Other sightings: A contract employee and his wife lived a couple of houses down from Charlie Barracks. The wife saw the wordless guy in uniform but wasn't immediately suspicious. Not long afterward, though, she spoke to the wife of another man who had seen it. Once they compared notes, she got spooked and insisted on moving to another house away from the barracks, Sommers said.

Midway Atoll National Wildlife Refuge manager Tim Bodeen hasn't seen any ghost and doesn't believe in them, but he hears the reports.

"Typically, they see a man dressed in either khakis or camouflage," Bodeen said.

He said there have been reports of sightings outside Charlie Barracks, by the old theater, not far from the water tower, and near Chugach headquarters, which is roughly central to the other locations. All these sightings are away from the ocean and near buildings.

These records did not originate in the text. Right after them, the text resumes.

-- ==== Sys2Proof/Safety.lean ====
section
/-! DEFINITION. The terms the statements are made in: the tables of the spec as data, the response words, the
invariants of 10_state R42, the table seen as a map from keys to values, what a host can observe (R40),
and the order of checks (60_exceptions R199). -/

namespace Sys2Proof.Machine

/-! ## Tables of the spec -/

/-- The rows of 30_encoding R73: opcode, mnemonic, match, mask. -/
def opcodeRows : List (Byte × String × CmdWord × CmdWord) := [
  (0x00#8, "NOP", 0x000000000000000000#72, 0xFFFFFFFFFFFFFFFFFF#72),
  (0x01#8, "CONSTRUCT", 0x010000000000000000#72, 0xFFFFFFFFFFFFFFFFFF#72),
  (0x02#8, "RDREG", 0x020000000000000000#72, 0xFFFFFFFFFFFFFFFF00#72),
  (0x10#8, "HINIT", 0x100000000000000000#72, 0xFFFFFFFFFFFFFFFFFF#72),
  (0x11#8, "HABSORB", 0x110000000000000000#72, 0xFFFFFFFFFFFFFFFF00#72),
  (0x12#8, "HKEY", 0x120000000000000000#72, 0xFFFFFFFFFFFFFFFFFF#72),
  (0x20#8, "KCLR", 0x200000000000000000#72, 0xFFFFFFFFFFFFFFFFFF#72),
  (0x21#8, "KPUSH", 0x210000000000000000#72, 0xFFFFFFFFFFFFFFFF00#72),
  (0x22#8, "KREAD", 0x220000000000000000#72, 0xFFFFFFFFFFFFFF0000#72),
  (0x30#8, "INSERT", 0x300000000000000000#72, 0xFF0000000000000000#72),
  (0x31#8, "GET", 0x310000000000000000#72, 0xFFFFFFFFFFFFFFFFFF#72),
  (0x32#8, "REMOVE", 0x320000000000000000#72, 0xFFFFFFFFFFFFFFFFFF#72),
  (0x40#8, "ITSTART", 0x400000000000000000#72, 0xFFFFFFFFFFFFFFFFFF#72),
  (0x41#8, "ITNEXT", 0x410000000000000000#72, 0xFFFFFFFFFFFFFFFFFF#72)]

/-- The opcode is one of the fourteen of 60_exceptions R192. -/
def assignedOp (op : Byte) : Bool := (opcodeRows.map (·.1)).contains op

/-- A bit as a number. -/
def bit (b : Bool) : Nat := if b then 1 else 0

/-- What RDREG reads at a number, as a number, row by row of 10_state R37, with the layouts of R35, R36 and
R38; 0 for a number without a row. -/
def regNumber (s : State) : Nat → Nat
  | 0x00 => bit s.tvalid + 2 * bit s.itact + 4 * bit s.fault + 8 * bit s.bank
  | 0x01 => s.fcause.toNat + 2 ^ 8 * s.fop.toNat
  | 0x02 => s.h.toNat
  | 0x03 => s.klen.toNat
  | 0x04 => s.size.toNat
  | 0x05 => s.cap.toNat
  | 0x06 => s.icur.toNat
  | 0x07 => 0x0000000400000003
  | 0x08 => s.cfg.keyMax.toNat + 2 ^ 16 * s.cfg.idxBits.num + 2 ^ 24 * bit s.cfg.mulHH
  | 0x09 => s.cfg.capMax.toNat
  | 0x0A => s.cfg.basis.toNat
  | 0x0B => s.cfg.prime.toNat
  | _ => 0

/-! ## Responses -/

/-- The response words of 30_encoding R74 and R75, written out: kind in bits 65:64, data in bits 63:0. -/
def doneWord : RspWord := 0#66
def dataWord (v : Word) : RspWord := BitVec.ofNat 66 (1 * 2 ^ 64 + v.toNat)
def noneWord : RspWord := BitVec.ofNat 66 (2 * 2 ^ 64)
def faultWord (fop fcause : Byte) : RspWord :=
  BitVec.ofNat 66 (3 * 2 ^ 64 + fop.toNat * 2 ^ 8 + fcause.toNat)

/-- `s` after one response word. -/
def State.told (s : State) (r : RspWord) : State := { s with rsps := s.rsps ++ [r] }

/-- `s` after a command that the fault state refuses (60_exceptions R202). -/
def State.refused (s : State) : State := s.told (faultWord s.fop s.fcause)

/-- `s` after a command with opcode `op` has raised the cause with code `code` (60_exceptions R200). -/
def State.raised (s : State) (op code : Byte) : State :=
  { s with fault := true, fcause := code, fop := op, rsps := s.rsps ++ [faultWord op code] }

/-- A command of format Z with opcode `op` spells `i`, and no other `arg` does (30_encoding R71, R77). -/
def SpellsZ (op : Byte) (i : Instr) : Prop :=
  decode (CmdWord.mk op 0#64) = .ok i ∧
    ∀ arg, arg ≠ 0#64 → decode (CmdWord.mk op arg) = .error .reservedBits

/-- A command of format B or R with opcode `op`: the operand is `arg[7:0]`, `arg[63:8]` must be zero. -/
def SpellsByte (op : Byte) (f : Byte → Instr) : Prop :=
  (∀ b : Byte, decode (CmdWord.mk op (BitVec.ofNat 64 b.toNat)) = .ok (f b)) ∧
    ∀ arg : Word, 2 ^ 8 ≤ arg.toNat → decode (CmdWord.mk op arg) = .error .reservedBits

/-- In the fault state `i` is refused (60_exceptions R202). -/
def RefusedInFaultState (i : Instr) : Prop :=
  ∀ s : State, s.fault = true → exec i s = .next s.refused

/-! ## The table -/

/-- The number of occupied slots of the table (10_state R31, R42 (d)). -/
def State.occupied (s : State) : Nat :=
  (List.range s.cap.toNat).countP fun i => (s.slotRead i).occ

/-- What the table answers to a key (42_table R131, R132, R152): one probe, at the home slot. -/
def State.lookup (s : State) (k : Key) : Option Word :=
  let r := s.slotRead (home s.cfg (fnvHash s.cfg k) s.cap.toNat)
  if r.occ = true ∧ r.key = k then some r.val else none

/-- The response word to a lookup (30_encoding R74). -/
def lookupWord : Option Word → RspWord
  | some v => dataWord v
  | none => noneWord

/-- The record the rehash leaves at index `j` of a sequence of `nc` slots (42_table R146, R147): of the old
records whose home is `j`, the one at the highest old index; `EMPTY` when there is none. -/
def survivor (cfg : Config) (old : Nat → Slot) (c nc j : Nat) : Slot :=
  match (List.range c).reverse.find? fun i =>
      (old i).occ && decide (home cfg (fnvHash cfg (old i).key) nc = j) with
  | some i => old i
  | none => Slot.empty

/-- The capacities a table can have (42_table R135): the terms from 127 under `newcap`. -/
def growth : Nat → Nat
  | 0 => 127
  | n + 1 => newcap (growth n)

/-- Every occupied slot is the home slot of its key (42_table R148). -/
def State.placed (s : State) : Prop :=
  ∀ i, i < s.cap.toNat → (s.slotRead i).occ = true →
    home s.cfg (fnvHash s.cfg (s.slotRead i).key) s.cap.toNat = i

/-- All indices a memory lists are below `n`. -/
def Memory.below {α : Type} (n : Nat) (m : Memory α) : Prop := ∀ e ∈ m, e.1 < n

/-- The invariants: (a) to (h) of 10_state R42, R30 and R32 (`CAP` without a table, `ICUR`), the placement
of 42_table R148, and the canonical form and address range of the three memories. -/
structure State.Inv (s : State) : Prop where
  cfg_wf : s.cfg.wf = true
  itact_tvalid : s.itact = true → s.tvalid = true
  cap_growth : s.tvalid = true → ∃ n, s.cap.toNat = growth n
  cap_bounds : s.tvalid = true → 127 ≤ s.cap.toNat ∧ s.cap.toNat ≤ s.cfg.capMax.toNat
  cap_zero : s.tvalid = false → s.cap = 0#32
  load : s.tvalid = true → 4 * s.size.toNat ≤ 3 * s.cap.toNat
  size_ge : s.tvalid = true → s.occupied ≤ s.size.toNat
  empty_slots : ∀ i, i < s.cap.toNat → (s.slotRead i).occ = false → s.slotRead i = Slot.empty
  klen_le : s.klen.toNat ≤ s.cfg.keyMax.toNat
  key_len : ∀ i, i < s.cap.toNat → (s.slotRead i).key.length ≤ s.cfg.keyMax.toNat
  no_fault : s.fault = false → s.fcause = 0#8 ∧ s.fop = 0#8
  fault_cause : s.fault = true → 1 ≤ s.fcause.toNat ∧ s.fcause.toNat ≤ 7
  h_range : s.cfg.basis ≠ BitVec.allOnes 64 → s.h ≠ BitVec.allOnes 64
  icur_le : s.itact = true → s.icur.toNat ≤ s.cap.toNat
  placed : s.placed
  keybuf_wf : Memory.wf keyByteUnlisted s.keybuf = true ∧ Memory.below s.cfg.keyMax.toNat s.keybuf
  slots_wf : ∀ b, Memory.wf Slot.unlisted (s.bankMem b) = true ∧
    Memory.below s.cfg.capMax.toNat (s.bankMem b)

/-- What a run that raises no fault is (60_exceptions R208): the block is not in the fault state. -/
def State.safe (s : State) : Prop := s.Inv ∧ s.fault = false

/-- A command of the order R208 (c) and (d) and 70_reset R222 ask for, given whether a table has been
constructed and whether an ITSTART has come after the last command that may change the table; with
(b): RDREG names an assigned register. Then the two answers for the commands after it. -/
def askedOrder (made iter : Bool) : Instr → Bool × Bool × Bool
  | .construct => (true, true, false)
  | .insert _ => (made, made, false)
  | .get => (made, made, iter)
  | .remove => (made, made, false)
  | .itstart => (made, made, true)
  | .itnext => (made && iter, made, iter)
  | .rdreg r => (decide (r.toNat ≤ 0x0B), made, iter)
  | .nop => (true, made, iter)
  | .hinit => (true, made, iter)
  | .habsorb _ => (true, made, iter)
  | .hkey => (true, made, iter)
  | .kclr => (true, made, iter)
  | .kpush _ => (true, made, iter)
  | .kread _ => (true, made, iter)

/-- Every command of the list comes in the order R208 asks for. -/
def inOrder (made iter : Bool) : List Instr → Bool
  | [] => true
  | i :: is =>
    let a := askedOrder made iter i
    a.1 && inOrder a.2.1 a.2.2 is

/-! ## The order of checks -/

/-- The checks of 60_exceptions R199 (2) to (4) in order, each with the code of its cause (R191). -/
def checks (s : State) (w : CmdWord) : List (Bool × Byte) :=
  let op := w.toNat / 2 ^ 64
  let arg := w.toNat % 2 ^ 64
  [ (!(CmdWord.opAssigned w), 1#8),
    (!(CmdWord.reservedZero w), 2#8),
    (op == 0x02 && decide (0x0B < arg), 3#8),
    (op == 0x21 && s.klen == s.cfg.keyMax, 4#8),
    ([0x30, 0x31, 0x32, 0x40, 0x41].contains op && !s.tvalid, 5#8),
    (op == 0x41 && !s.itact, 6#8),
    (op == 0x30 && !(s.slotRead (home s.cfg (fnvHash s.cfg s.key) s.cap.toNat)).occ
      && decide (3 * s.cap.toNat < 4 * (s.size.toNat + 1))
      && decide (s.cfg.capMax.toNat < newcap s.cap.toNat), 7#8) ]

/-- The code of the first check that fails, none when the command executes. -/
def firstFailing (s : State) (w : CmdWord) : Option Byte :=
  (checks s w).findSome? fun c => if c.1 then some c.2 else none

/-! ## What a host can observe -/

/-- Two states that differ at most in state no command can observe (10_state R27, R29, R40): key-buffer
bytes from `KLEN` up, the bank that is not current, slots from `CAP` up. -/
structure SameToHost (s t : State) : Prop where
  cfg : s.cfg = t.cfg
  h : s.h = t.h
  klen : s.klen = t.klen
  key : s.key = t.key
  bank : s.bank = t.bank
  cap : s.cap = t.cap
  slots : ∀ i, i < s.cap.toNat → s.slotRead i = t.slotRead i
  size : s.size = t.size
  icur : s.icur = t.icur
  tvalid : s.tvalid = t.tvalid
  itact : s.itact = t.itact
  fault : s.fault = t.fault
  fcause : s.fcause = t.fcause
  fop : s.fop = t.fop
  inputs : s.inputs = t.inputs
  rsps : s.rsps = t.rsps

end Sys2Proof.Machine
end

Bodeen said he might write off the spooky sightings to the deep sense of history around the island, but is intrigued by one report. Two U.S. pilots had stopped to refuel at Midway while ferrying an empty L-1011 aircraft across the Pacific to Thailand. They were outsiders who had no way to know any Midway ghost stories.

"They came in and said, 'I didn't know you still had military here,' " Bodeen said.

They, like the fellow Sommers mentioned at Charlie Barracks, were miffed that the military-attired smoker refused to acknowledge them.

Sommers said there are particulars of the sightings that remain mysterious. The ghost is said to wear a uniform, but it's not always clear what kind. The smoking material appears to be a cigarette and not a pipe or cigar.

Bodeen's wife, award-winning children's book author Stephanie Stuve-Bodeen, said she's planning a book set on Midway, and, yep, it'll be a ghost story.

Advertiser Science Writer Jan TenBruggencate was a crew member aboard Hokule'a during its 18-day voyage through the Northwestern Hawaiian Islands from Kaua'i to Kure Atoll.